Марте было около сорока лет. Она знала все о театре, но совсем немного о другой жизни. Марта часто говорила, что принадлежит к театру и знает все фокусы, которые позволили кому-то подняться, и чего следует остерегаться, а за что хвататься обеими руками. Она терзала маму, как и всех нас, но мы чувствовали, что она делает это лишь потому, что желает добра и знает, что нам надо, лучше нас. Она относилась к маме как к несмышленому младенцу, маме это нравилось, и она частенько говаривала: «Что бы я делала без Марты?»
Еще одним человеком, без которого Дезире не могла обойтись, был Долли. Он был частым гостем в нашем доме.
У меня было весьма необычное детство. Ничего нормального. Всегда происходило что-то чрезвычайное, и я никогда не оставалась от этого в стороне. Когда я видела других детей, чинно гуляющих по парку со своими нянями, мне становилось их жалко.
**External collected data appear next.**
/-- A TIU channel. -/
structure TiuChan where
  /-- STATE. -/
  mode : TiuMode := .unconfigured
  /-- Settings. -/
  cfg : TiuCfg := {}
  /-- STAMPS. -/
  stamps : Nat := 0
  /-- MISSED_EDGES. -/
  missed : Nat := 0
  /-- STAMPS_DROPPED. -/
  dropped : Nat := 0
  /-- Records dropped since the last one delivered; the next carries GAP_BEFORE. -/
  gap : Nat := 0
  /-- T of the last stamped edge. -/
  lastTime : Option Nat := none
  /-- LAST_STAMP. -/
  last : Stamp := {}
  /-- The HIGH line of the front end. -/
  hi : TiuLine := {}
  /-- The LOW line of the front end. -/
  lo : TiuLine := {}
  /-- Ticks of the stamps of the last ms, newest first (RATE). -/
  rated : List Nat := []
  /-- Records that wait for the collector (R385). -/
  queued : Nat := 0
  /-- The tick at which a record last joined them. -/
  queuedAt : Nat := 0
  /-- What the function has made of the edges so far. -/
  core : TiuCore := {}
  /-- The same, before the edges of `recent`. -/
  base : TiuCore := {}
  /-- Edges that may still be preceded by one with an earlier stamp, in order of their stamps. -/
  recent : List TiuSeen := []
  /-- The last completed block. -/
  latched : Option TiuBlock := none
  /-- BLOCK. -/
  blocks : Nat := 0
  /-- The event interval that is open: the tick at which it opened (R393). -/
  evOpen : Option Nat := none
  /-- Blocks completed since the previous event. -/
  evBlocks : Nat := 0
  /-- The latest of them. -/
  evLate : Option TiuBlock := none
deriving DecidableEq, Repr

/-- A group of sixteen channels (R378 to R380). -/
structure TiuGroup where
  /-- Step of the rotation. -/
  step : Nat := 0
  /-- ROTATIONS. -/
  rotations : Nat := 0
  /-- CAL_FROZEN. -/
  frozen : Bool := false
  /-- The channel that the spare pair has taken over for good. -/
  taken : Option Nat := none
  /-- Channels whose pair has failed with no spare. -/
  dead : List Nat := []
  /-- Pairs, 16 for the spare, that have failed and are not yet found out: what they convert carries UNSETTLED. -/
  suspect : List Nat := []
deriving DecidableEq, Repr

/-! ## Comparators and monitor converter (R395 to R414) -/

/-- A monitor comparator. -/
structure Comparator where
  /-- MODE. -/
  mode : Nat := 0
  /-- THRESH. -/
  thresh : Nat := 0
  /-- HYST, mV. -/
  hyst : Nat := 0
  /-- BLANK_SOURCE. -/
  blankSource : Nat := 0
  /-- BLANK_SITE. -/
  blankSite : Nat := 0
  /-- FORWARD. -/
  forward : Nat := 0
  /-- BLANK_NS. -/
  blankNs : Nat := 10
  /-- TICK_US. -/
  tickUs : Nat := 1
  /-- The threshold in force (R395). -/
  live : Nat := 0
  /-- READBACK. -/
  readback : Nat := 0
  /-- OUTPUT. -/
  out : Bool := false
  /-- SETTLED. -/
  settled : Bool := false
  /-- An evaluation has been made since the start. -/
  evaluated : Bool := false
  /-- IN_BAND_AT_START. -/
  inBand : Bool := false
  /-- The tick at which the blanking window closes. -/
  window : Option Nat := none
  /-- The forwarded output. -/
  shown : Bool := false
  /-- The first decision is still to be forwarded. -/
  firstDue : Bool := false
  /-- CHANGES. -/
  changes : Nat := 0
  /-- BLANKED_CHANGES. -/
  blanked : Nat := 0
  /-- The event interval that is open: the tick at which it opened (R399). -/
  evOpen : Option Nat := none
  /-- Changes counted in it. -/
  evCount : Nat := 0
  /-- FIRST and BLANKED flags of them. -/
  evFlags : Nat := 0
  /-- The stamp of its last change, where there is one (R19). -/
  lastStamp : Option Stamp := none
  /-- The tick from which the ticks of M3 count. -/
  tickFrom : Nat := 0
  /-- Number of the tick at which M3 last decided. -/
  decided : Nat := 0
deriving DecidableEq, Repr

/-- An entry of the sequence table (R402). -/
structure MonEntry where
  /-- CHANNEL. -/
  channel : Nat := 0
  /-- SELECT. -/
  select : Nat := 0
  /-- REPEAT. -/
  rep : Nat := 1
  /-- DELAY, 100 ns. -/
  delay : Nat := 0
  /-- AVG_LOG2. -/
  avg : Nat := 0
  /-- SHIFT. -/
  shift : Nat := 0
deriving DecidableEq, Repr

/-- What the converter does in its sequence. -/
inductive MonPhase where
  | idle | delaying | recovering | converting
deriving DecidableEq, Repr

/-- MON. -/
structure Mon where
  /-- Comparators 0 to 15. -/
  comps : KMap Comparator := []
  /-- A wake request is on its way. -/
  wake : Bool := false
  /-- Sequence table. -/
  entries : KMap MonEntry := []
  /-- LENGTH; 0 where no table has been loaded. -/
  length : Nat := 0
  /-- FLOW. -/
  flow : Option Nat := none
  /-- EVENT_EVERY. -/
  every : Nat := 0
  /-- RUNNING. -/
  running : Bool := false
  /-- QUIESCING. -/
  quiescing : Bool := false
  /-- Phase. -/
  phase : MonPhase := .idle
  /-- The tick at which the conversion, delay or recovery in progress began. -/
  since : Nat := 0
  /-- Housekeeping has been done at this entry boundary (R403). -/
  kept : Bool := false
  /-- Entry in progress. -/
  entry : Nat := 0
  /-- Results of it produced in this visit. -/
  results : Nat := 0
  /-- Conversions of the result in progress. -/
  convs : Nat := 0
  /-- Their sum. -/
  sum : Nat := 0
  /-- TICK of the result in progress. -/
  first : Nat := 0
  /-- OVR flags of the result in progress. -/
  outside : Nat := 0
  /-- The last conversion was overranged. -/
  lastOver : Bool := false
  /-- RECOVERY_INSERTED in this visit. -/
  recovered : Bool := false
  /-- PASSES. -/
  passes : Nat := 0
  /-- RECOVERIES. -/
  recoveries : Nat := 0
  /-- OVERRANGES. -/
  overranges : Nat := 0
  /-- Overrange and REF_UNSETTLED in the passes since the last event. -/
  evFlags : Nat := 0
  /-- Latest record of each entry. -/
  records : KMap (List Byte) := []
  /-- Records dropped since the last one delivered. -/
  gap : Nat := 0
  /-- REF_ON. -/
  refOn : Bool := false
  /-- Tick of the most recent enable. -/
  refTick : Nat := 0
  /-- REF_SETTLED. -/
  refSettled : Bool := false
  /-- Tick of the last housekeeping conversion. -/
  housekeeping : Nat := 0
deriving DecidableEq, Repr

/-! ## Cellar (R416 to R432) -/

/-- Where a stack stands in an operating-point change (R428). -/
inductive StackPhase where
  | serving | selfRefresh | draining
deriving DecidableEq, Repr

/-- An HBM3 stack; retirement is kept with the retired units. -/
structure Stack where
  /-- Phase of an operating-point change. -/
  phase : StackPhase := .serving
  /-- REPLACED_PC. -/
  replaced : Option Nat := none
  /-- REBUILDING. -/
  rebuilding : Bool := false
  /-- RETRAINS. -/
  retrains : Nat := 0
  /-- ECC_CORRECTED. -/
  corrected : Nat := 0
  /-- RECONSTRUCTED. -/
  reconstructed : Nat := 0
  /-- NEIGHBOUR_REFRESHES. -/
  neighbours : Nat := 0
  /-- BUFFER_PEAK. -/
  bufferPeak : Nat := 0
  /-- PAUSE_MAX, ns. -/
  pauseMax : Nat := 0
  /-- REBUILT. -/
  rebuilt : Nat := 0
  /-- The tick at which the present rebuild began. -/
  rebuildFrom : Nat := 0
  /-- Retraining failures in a row, by channel 0 to 15. -/
  fails : KMap Nat := []
  /-- Activate tables by bank: at most 16 entries (row, count) each. -/
  banks : KMap (List (Nat × Nat)) := []
deriving DecidableEq, Repr

/-- A request that waits at a QoS port (R421, R422). -/
structure CellarReq where
  /-- Port. -/
  port : Nat := 0
  /-- Address. -/
  addr : Nat := 0
  /-- Bytes. -/
  size : Nat := 64
  /-- It writes `data`. -/
  write : Bool := false
  /-- Data. -/
  data : List Byte := []
  /-- Tick of its arrival. -/
  at_ : Nat := 0
  /-- Urgency level. -/
  level : Nat := 0
deriving DecidableEq, Repr

/-- An operating-point change that runs. -/
structure OpChange where
  /-- RATE wanted. -/
  rate : Nat := 0
  /-- Tick at which it began. -/
  since : Nat := 0
deriving DecidableEq, Repr

/-- Cellar controllers. -/
structure Cellar where
  /-- Stacks 0 to 3. -/
  stackMap : KMap Stack := []
  /-- RH_THRESHOLD. -/
  threshold : Nat := 1024
  /-- SCRUB_PASSES. -/
  scrubs : Nat := 0
  /-- PARTIAL_WRITES. -/
  partials : Nat := 0
  /-- The channel that pauses for retraining (stack × 16 + channel), and since when. -/
  pause : Option (Nat × Nat) := none
  /-- The tick at which the last pause began. -/
  pausedAt : Option Nat := none
  /-- Channels that have had their pause in the present round of 50 ms. -/
  paused : List Nat := []
  /-- The change that runs. -/
  change : Option OpChange := none
  /-- Waiting requests, oldest first. -/
  waiting : List CellarReq := []
  /-- Write buffer: by stripe, the bytes written (one bit each) and the tick of the first. -/
  merging : KMap (Nat × Nat) := []
deriving DecidableEq, Repr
Их жизнь так отличалась от моей. Они словно были созданы для того, чтобы на них только смотрели, но чтобы их не было слышно. Я же оказалась членом самой волнующей семьи, какая только существовала. Моя мама была знаменитая Дезире, на которую все смотрели, когда мы с ней гуляли; некоторые подходили, чтобы сказать, как она им понравилась в новой пьесе, и, протягивая программки, просили автограф. Она всегда улыбалась и болтала с ними, и они расплывались от удовольствия, а я стояла рядом и надувалась от гордости, что разделяю с ней ее славу.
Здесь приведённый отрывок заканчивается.